Сергей Миронович обернулся к Крыловым.

- Звонил инженер Мартиросов, управляющий третьим Балаханским промыслом. У него арестовали одного из сторожей: спит сторож по ночам, а по промыслу шляются какие-то люди! Управляющий просит освободить сторожа, ручается за него, говорит, что это первый случай. А трудно ли спящему сторожу прозевать поджигателя? Мало у нас врагов? В такое время, когда каждый пуд нефти достается нам ценою таких лишений, пожары страшны. И спать на вахте - величайшее преступление. - Он махнул рукой. - Инженер он честный, и я ему охотно верю. Но никому никаких поблажек!

2

Дорогой Киров повеселел, рассказывал занятные истории, и улыбка не сходила с его лица. Весело и легко было и Петровичу и Фоме.

Сергей Миронович про охоту и природу говорил с таким увлечением, что Петрович решил (и об этом он сказал Кирову), что, видимо, охотник он опытный и тягаться сегодня с ним будет трудно.

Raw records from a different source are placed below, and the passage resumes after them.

-- ==== Sys2Proof/Machine/State.lean ====
section
/-! DEFINITION. Every piece of state the spec gives the machine, as plain data (10_state.md), the reasons a step can stop, and
the state after power-on (10_state.md R71, 70_reset_and_hazards.md R441). -/

namespace Sys2Proof.Machine

/-- Why a step stops with a fault. -/
inductive Fault where
  /-- Raised by every buffer access (frame loads and stores, the buffer commands, the DMA engine) at a byte past the 32-bit
  address space of 10_state.md R70: that byte does not exist. Safe: the model stops where the hardware has no address
  (log 9). -/
  | addressOutsideMemory
  /-- Raised by `CANCEL` on a slave unit whose module-busy flag stays set although no other agent can move any more: the stuck
  command of 46_cancel.md R379, 70_reset_and_hazards.md R460, U6. Safe (log 16). -/
  | moduleBusyForever
  /-- Raised by a channel init, a dispatch or a job start that finds `CurJob = None`, against 41_engine_fifo.md R212. Safe
  (log 25). -/
  | noCurrentJob
  /-- Raised by `JobTransferFinished` of a job whose `Owner` is `None`, against the precondition of 45_scheduler.md R345: a
  `CANCEL` on a slave unit whose job lost its owner (log 20). Safe (log 25). -/
  | jobWithoutOwner
  /-- Raised by `ScheduleNextJob` when `MaxPrio` names an empty list, against 10_state.md R61 (b). Safe (log 25). -/
  | emptyPriorityList
  /-- Raised where a 16-bit counter or cursor would fall below 0 or rise above 65535 (00_scope.md R15, R21, 10_state.md R50, R51;
  93_implementation_defined.md U20: "a model may treat a wrap as a `fault`"). Safe (log 26). -/
  | counterWrap
  /-- Raised by a frame load or store at an index past the channel's `Length`, and by a move of the DMA engine at an address
  outside every buffer the host has handed over (20_memory.md R98, R105). Safe (log 9). -/
  | outsideBuffer
  deriving DecidableEq, Repr

/-- Why a step has no meaning. -/
inductive Refusal where
  /-- An instruction whose arm has no meaning yet. Safe. -/
  | notModelled (mnemonic : String)
  /-- Raised at the channel init of a channel with `Length = 0` (41_engine_fifo.md R212, U4: the spec refuses the run). Safe. -/
  | zeroLengthChannel
  /-- Raised by `WRITE_IB` with a source that overlaps the internal buffer (40_lifecycle_buffers_queries.md R176), and at the
  start of a job one of whose receive buffers overlaps another buffer of the job (U11). Safe (log 23). -/
  | overlappingBuffers
  deriving DecidableEq, Repr

/-- The two ways a procedure ends without a next state. -/
inductive Stop where
  | fault (r : Fault)
  | refused (r : Refusal)
  deriving DecidableEq, Repr

/-- The answer of a procedure: a value, or a stop. -/
abbrev Res (α : Type) := Except Stop α

/-- Buffer memory: the bytes that differ from what an unlisted address reads as, addresses strictly rising. -/
abbrev Memory := List Host.Cell

/-- `JobState[j].Result` (10_state.md R38, R42). -/
inductive JobResult where
  | ok | pending | failed | queued
  deriving DecidableEq, Repr, Inhabited

/-- `SeqState[s].Result` (R39, R43). -/
inductive SeqResult where
  | ok | pending | failed | cancelled
  deriving DecidableEq, Repr, Inhabited

/-- `Unit[u].Status` and the driver status (R60, 30_encoding.md R138). -/
inductive Status where
  | uninit | idle | busy
  deriving DecidableEq, Repr, Inhabited

/-- `ChanState[c]` (R37). -/
structure ChanState where
  useDefault : Bool
  discardRx : Bool
  length : Nat
  txPtr : Option Word
  rxPtr : Option Word
  deriving DecidableEq, Repr, Inhabited

/-- `JobState[j]` (R38). -/
structure JobState where
  result : JobResult
  owner : Option Nat
  next : Option Nat
  deriving DecidableEq, Repr, Inhabited

/-- `SeqState[s]` (R39). -/
structure SeqState where
  result : SeqResult
  remainingJobs : Nat
  cursor : Nat
  deriving DecidableEq, Repr, Inhabited

/-- `Unit[u]`, the HW unit queue (R60): `head[p]`, `tail[p]` for `p` = 0 to 3; `maxPrio` is signed, -1 to 3 (00_scope.md R20). -/
structure UnitQ where
  status : Status
  head : List (Option Nat)
  tail : List (Option Nat)
  maxPrio : Int
  deriving DecidableEq, Repr, Inhabited

/-- `Dev[u]`, the LPSPI device state (R62, R51, R52, R57). -/
structure Dev where
  base : Word
  cmdWord : CmdWord
  asyncMode : Mode
  curJob : Option Nat
  txChanIdx : Nat
  rxChanIdx : Nat
  txRemaining : Nat
  rxRemaining : Nat
  remainingData : Nat
  receivedData : Nat
  sentFrames : Nat
  txDone : Bool
  rxDone : Bool
  contCSActive : Bool
  irqEnabled : Bool
  deriving DecidableEq, Repr, Inhabited

/-- One channel record of a sequence cache entry (R67): `chan` is the reference to `ChanState[c]`. -/
structure CacheChan where
  cmd : CmdWord
  wmTx : Nat
  wmRx : Nat
  width : Width
  chan : Nat
  deriving DecidableEq, Repr, Inhabited

/-- A sequence cache entry (R67): `jobStatus` is the reference to `JobState[Job]`. -/
structure CacheEntry where
  seq : Nat
  job : Nat
  unit : Nat
  base : Word
  clockTiming : Word
  contCS : Bool
  jobStatus : Nat
  chans : List CacheChan
  deriving DecidableEq, Repr, Inhabited

/-- One end of a DMA transfer: a byte address of buffer memory, the data registers of a unit, or one of the two named
locations outside buffer memory (30_encoding.md R153, 42_engine_dma.md R251, R254, R256). -/
inductive DmaEnd where
  | mem (addr : Nat)
  | txData (u : Nat)
  | rxData (u : Nat)
  | defaultWord (c : Nat)
  | discardWord
  deriving DecidableEq, Repr, Inhabited

/-- The DMA descriptor (30_encoding.md R153). -/
structure Tcd where
  src : DmaEnd
  dst : DmaEnd
  size : Nat
  iter : Nat
  srcInc : Nat
  dstInc : Nat
  deriving DecidableEq, Repr, Inhabited

/-- `Dma[ch]` (42_engine_dma.md R251). -/
structure DmaChan where
  tcd : Tcd
  curSrc : DmaEnd
  curDst : DmaEnd
  iterLeft : Nat
  active : Bool
  done : Bool
  deriving DecidableEq, Repr, Inhabited

/-- The peripheral of one unit (10_state.md R56, R64, R68): the registers the block drives as last written, the two FIFOs, the
module-busy flag, and what the shifter does with command words and frames (P5): `shiftCmd` the command word in force,
`shifting` the frame taken from the FIFO and not yet answered (P1, P3), `csHeld` whether chip select stays asserted after the
last frame, `wire` the frames shifted out, each with the command word it was shifted under. -/
structure Lpspi where
  ver : Word
  param : Word
  resetTxReq : Bool
  resetRxReq : Bool
  mbf : Bool
  clkcfg : Word
  wmTx : Nat
  wmRx : Nat
  txCmd : CmdWord
  cspol : Word
  txFifo : List TxItem
  rxFifo : List Word
  shiftCmd : CmdWord
  shifting : Option Word
  csHeld : Bool
  wire : List (CmdWord × Word)
  deriving DecidableEq, Repr, Inhabited

/-- A register write as the trace records it: the register and its value, a record where the spec uses one (R13, R65, R150). -/
inductive RegWrite where
  | clkcfg (v : Word)
  | fifoctrl (wmTx wmRx : Nat)
  | txcmd (c : CmdWord)
  | txdata (v : Word)
  | ctrl (resetTx resetRx : Bool)
  | cspol (v : Word)
  deriving DecidableEq, Repr

/-- A register read with the value it returned (R13, R152). -/
inductive RegRead where
  | fifostat (txCount rxCount : Nat)
  | stat (tdf rdf mbf : Bool)
  | rxdata (v : Word)
  deriving DecidableEq, Repr

/-- Notification kinds (R12, 45_scheduler.md R348). -/
inductive NotifKind where
  | jobStart | jobEnd | seqEnd
  deriving DecidableEq, Repr

/-- Error names of the development-error port (60_exceptions.md R393). -/
inductive ErrName where
  | paramChannel | paramJob | paramSeq | paramLength | paramUnit | paramConfig | paramPointer
  | uninit | seqPending | seqInProcess | alreadyInitialized | reservedCmd
  deriving DecidableEq, Repr

/-- One entry of the trace: everything the block and its DMA engine send out (00_scope.md R13, 42_engine_dma.md R251, R268,
43_polling_and_mode.md R283). -/
inductive Entry where
  | regWrite (u : Nat) (w : RegWrite)
  | regRead (u : Nat) (r : RegRead)
  | dmaBind (ch : Nat) (peripheralEnd : DmaEnd)
  | dmaCfg (ch : Nat) (tcd : Tcd)
  | dmaSetIter (ch n : Nat)
  | dmaStart (ch : Nat)
  | dmaStop (ch : Nat)
  | dmaAck (ch : Nat)
  | dmaPoll (ch : Nat) (done : Bool)
  | dmaWrite (u : Nat) (v : Word)
  | dmaRead (u : Nat) (v : Word)
  | notif (kind : NotifKind) (id : Nat)
  | irqEnable (u : Nat) (on : Bool)
  | err (op : Byte) (name : ErrName)
  | demTimeout
  | rsp (v : Word)
  deriving DecidableEq, Repr

/-- What the outside presents or an agent other than the block does: a command or an event at its port (20_memory.md R110);
`take u`: the peripheral of `u` takes a frame to shift (R68 (P1)); `shift u v`: it shifts one frame out, that one if there is one, and
`v` in (P3); `clockIn u v`: the external master of slave
`u` clocks `v` in although no frame waits (41_engine_fifo.md R222, log 15); `setBusy`: the module-busy flag changes (R379);
`dmaTx`, `dmaRx`: one move of the DMA engine (R268); `hwReset u`: the host has the peripheral of `u` reset, outside the block
(70_reset_and_hazards.md R458, log 43); `hostStore`: the host stores a byte in buffer memory (R105, log 32);
`hostConfig`: the host builds a configuration (R171, log 1). -/
inductive Stimulus where
  | port (p : PortWords)
  | take (u : Nat)
  | shift (u : Nat) (v : Word)
  | clockIn (u : Nat) (v : Word)
  | setBusy (u : Nat) (b : Bool)
  | dmaTx (u : Nat)
  | dmaRx (u : Nat)
  | hwReset (u : Nat)
  | hostStore (addr : Word) (b : Byte)
  | hostConfig (handle : Word) (c : Cfg)
  deriving DecidableEq, Repr, Inhabited

/-- One stimulus with the moment it becomes due while something runs: `some k`, after `k` further points at which it could be
taken; `none`, only when the block is at rest. At rest the next stimulus is taken at once (log 18). -/
structure Arrival where
  wait : Option Nat
  what : Stimulus
  deriving DecidableEq, Repr, Inhabited

/-- The context of a running procedure (60_exceptions.md R424, 20_memory.md R111 to R113): whether a handler runs, the units
whose handler or `IrqPoll` is running, and the cancelled sequences between `CS7` and `CS6` of their clean-up (46_cancel.md R380). -/
structure Ctx where
  handler : Bool
  units : List Nat
  cleanups : List Nat
  deriving DecidableEq, Repr

/-- The state of the machine. Plain data. -/
structure State where
  /-- the parameters (00_scope.md R9); no rule writes them -/
  params : Params
  /-- the configurations the host has built, by handle -/
  hostConfigs : List (Word × Cfg)
  /-- `Cfg`, the configuration in use (10_state.md R36) -/
  cfg : Cfg
  /-- `DrvInit` (R63) -/
  drvInit : Bool
  /-- `SyncBusyMask` (R63, R66) -/
  syncBusyMask : Word
  /-- `SeqUsedHWUnits[s]` (R63) -/
  seqUsedHWUnits : List Word
  /-- `SeqCache` (R67) -/
  seqCache : List CacheEntry
  /-- `ChanState` (R37) -/
  chan : List ChanState
  /-- `JobState` (R38) -/
  job : List JobState
  /-- `SeqState` (R39) -/
  seq : List SeqState
  /-- `Unit[0..12]` (R60) -/
  unit : List UnitQ
  /-- `Dev[0..12]` (R62) -/
  dev : List Dev
  /-- `Dma[ch]` (42_engine_dma.md R251), by channel number -/
  dma : List (Nat × DmaChan)
  /-- the discard word (R70 (d)) -/
  discardWord : Word
  /-- the peripherals of units 0 to 12 (R68) -/
  lpspi : List Lpspi
  /-- buffer memory (R70 (a)) -/
  mem : Memory
  /-- the trace so far, oldest entry first (00_scope.md R13) -/
  trace : List Entry
  /-- what the environment will present, in order (the model's own field; log 1) -/
  inputs : List Arrival
  /-- DMA completion events raised and not yet delivered (42_engine_dma.md R268) -/
  raised : List Byte
  /-- index of the next free value (the model's own field; log 12, log 13, log 30) -/
  freeCount : Nat
  deriving DecidableEq, Repr

/-- A command word before any was written. DESIGN CHOICE (R72: no value); unsafe (log 5). -/
def CmdWord.unwritten : CmdWord := { width := .w8, cpol := false, cpha := false, prescaler := 0, cont := false }

/-- The configuration before `INIT`. DESIGN CHOICE (R441: no value); unsafe (log 4). -/
def Cfg.empty : Cfg := { units := [], channels := [], jobs := [], seqs := [], seqPool := 0, chanPool := 0 }

/-- `Unit[u]` at power-on: `UNINIT` (R71); the other fields hold no value there, DESIGN CHOICE, unsafe (log 4). -/
def UnitQ.powerOn : UnitQ :=
  { status := .uninit, head := [none, none, none, none], tail := [none, none, none, none], maxPrio := -1 }

/-- `Dev[u]` at power-on: no value (R441). DESIGN CHOICE; unsafe (log 4, log 5). -/
def Dev.powerOn : Dev :=
  { base := 0, cmdWord := CmdWord.unwritten, asyncMode := .polling, curJob := none, txChanIdx := 0, rxChanIdx := 0
    txRemaining := 0, rxRemaining := 0, remainingData := 0, receivedData := 0, sentFrames := 0
    txDone := false, rxDone := false, contCSActive := false, irqEnabled := false }

/-- A peripheral at power-on: empty FIFOs and `MBF = 0` (R76); its registers' reset values are not in the spec (U19).
DESIGN CHOICE 0; unsafe (log 6, log 17). -/
def Lpspi.powerOn : Lpspi :=
  { ver := 0, param := 0, resetTxReq := false, resetRxReq := false, mbf := false, clkcfg := 0, wmTx := 0, wmRx := 0
    txCmd := CmdWord.unwritten, cspol := 0, txFifo := [], rxFifo := []
    shiftCmd := CmdWord.unwritten, shifting := none, csHeld := false, wire := [] }

/-- A DMA channel nothing has programmed: not active, not done (R76); the rest is not in the spec. DESIGN CHOICE; unsafe (log 7). -/
def DmaChan.powerOn : DmaChan :=
  { tcd := { src := .mem 0, dst := .mem 0, size := 1, iter := 0, srcInc := 0, dstInc := 0 }
    curSrc := .mem 0, curDst := .mem 0, iterLeft := 0, active := false, done := false }

/-- The offsets the LPSPI family has (20_memory.md R104). PRESUMED; no rule depends on one (log 3). -/
def RegOffsets.family : RegOffsets :=
  { ver := 0x00, param := 0x04, ctrl := 0x10, stat := 0x14, clkcfg := 0x40, fifoctrl := 0x58, fifostat := 0x5C
    txcmd := 0x60, txdata := 0x64, rxdata := 0x74 }

/-- The base-address table at reset: 13 distinct entries (00_scope.md R9: OPEN). DESIGN CHOICE; unsafe (log 3). -/
def baseTable : List Word :=
  [0x4002C000, 0x4002D000, 0x4002E000, 0x4002F000, 0x40030000, 0x40031000, 0x40032000, 0x40033000, 0x40034000, 0x40035000,
   0x40036000, 0x40037000, 0x40038000]

/-- The parameters at reset: the values 95_test_vectors.md runs with and the defaults of R9. DESIGN CHOICE (R9: OPEN); unsafe
(log 2). -/
def Params.standard : Params :=
  { level := .both, fifoSize := 4, timeoutCounter := 1000, mainFunctionPeriod := 0, concurrentSync := true, swap32 := false
    hostPreemption := true, nestedIrq := true, cancelFiresSeqEnd := false, syncFiresSeqEnd := false, devErrorDetect := true
    demConfigured := true, maxChannels := 65535, maxJobs := 65535, maxSequences := 65535
    base := baseTable, off := RegOffsets.family }

/-- The machine right after power-on (R71, R441): `DrvInit = false`, every unit `UNINIT`; every other field holds no value
there, or belongs to the environment, and has the value its log entry names. Nothing is presented and no configuration is
built. -/
def State.reset : State :=
  { params := Params.standard, hostConfigs := [], cfg := Cfg.empty, drvInit := false, syncBusyMask := 0
    seqUsedHWUnits := [], seqCache := [], chan := [], job := [], seq := []
    unit := List.replicate 13 UnitQ.powerOn, dev := List.replicate 13 Dev.powerOn
    dma := [], discardWord := 0, lpspi := List.replicate 13 Lpspi.powerOn
    mem := [], trace := [], inputs := [], raised := [], freeCount := 0 }

end Sys2Proof.Machine
end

- Нет, охотник я молодой, можно сказать даже - начинающий, - весело отозвался Сергей Миронович.

Тигран обернулся.

- Лучшего охотника, чем Сергей Мироныч, здесь никогда и не было. От старых охотников сам слышал. И стреляет Сергей Мироныч с левой руки, а как пальнет, так и попадет. Ружье у него - что магнит.

- Ай да Тигран!

Смеялся и Киров.

- Ружья у меня такие, что они и впрямь притягивают свою цель. Тигран это верно подметил. Но вот, ребята, кто, говорят, хорошо стреляет, - так это наш Ильич. Мне в Москве рассказали такой случай. Как-то Ильич - дело было прошлой зимой - целый день ходил с егерем по лесу. Охота у них была не совсем удачная, и они решили обратно на станцию не возвращаться - заночевать у лесника, а рано утром снова уйти в лес. Только это они поужинали и собрались ко сну, в сторожку вошел еще один охотник, неведомо где успевший выпить. Он сел за стол, стал ужинать и давай ругаться. Видать, день у него тоже был неудачный. Ильич натянул треух на уши и сел в сторонку. Он не любил пьяных и не вмешивался в разговор, который затеял егерь с охотником. Потом зашел разговор об Ильиче. Егерь и спрашивает охотника: «А ты его знаешь?» Охотник говорит: «Нет, видеть его не приходилось, но, говорят, охотник он, и даже будто бы неплохой». Егерь посмотрел на Ильича, и тот лукаво ему подмигнул. «А ты хотел бы поохотиться с Ильичем?» - спросил егерь. Охотник задорно ответил: «Говорят, он здорово стреляет, но я бы все-таки посмотрел, как он со мной постреляет!..» Утром Ильич подошел к охотнику и говорит: «Ну что же, товарищ, давай постреляем». Охотник вгляделся в Ильича, узнал его и сказал: «Знаете, товарищ Ленин, я плоховато стреляю, глаз у меня немного игрючий…» - со смехом закончил свой рассказ Сергей Миронович и обратился к Фоме: - А теперь ты вот с биноклем и тоже с «глазом игрючим». Я дома про этот случай и вспомнил. Ты уж не обижайся, Фома Матвеич, это я так, шутя. Не обиделся, нет?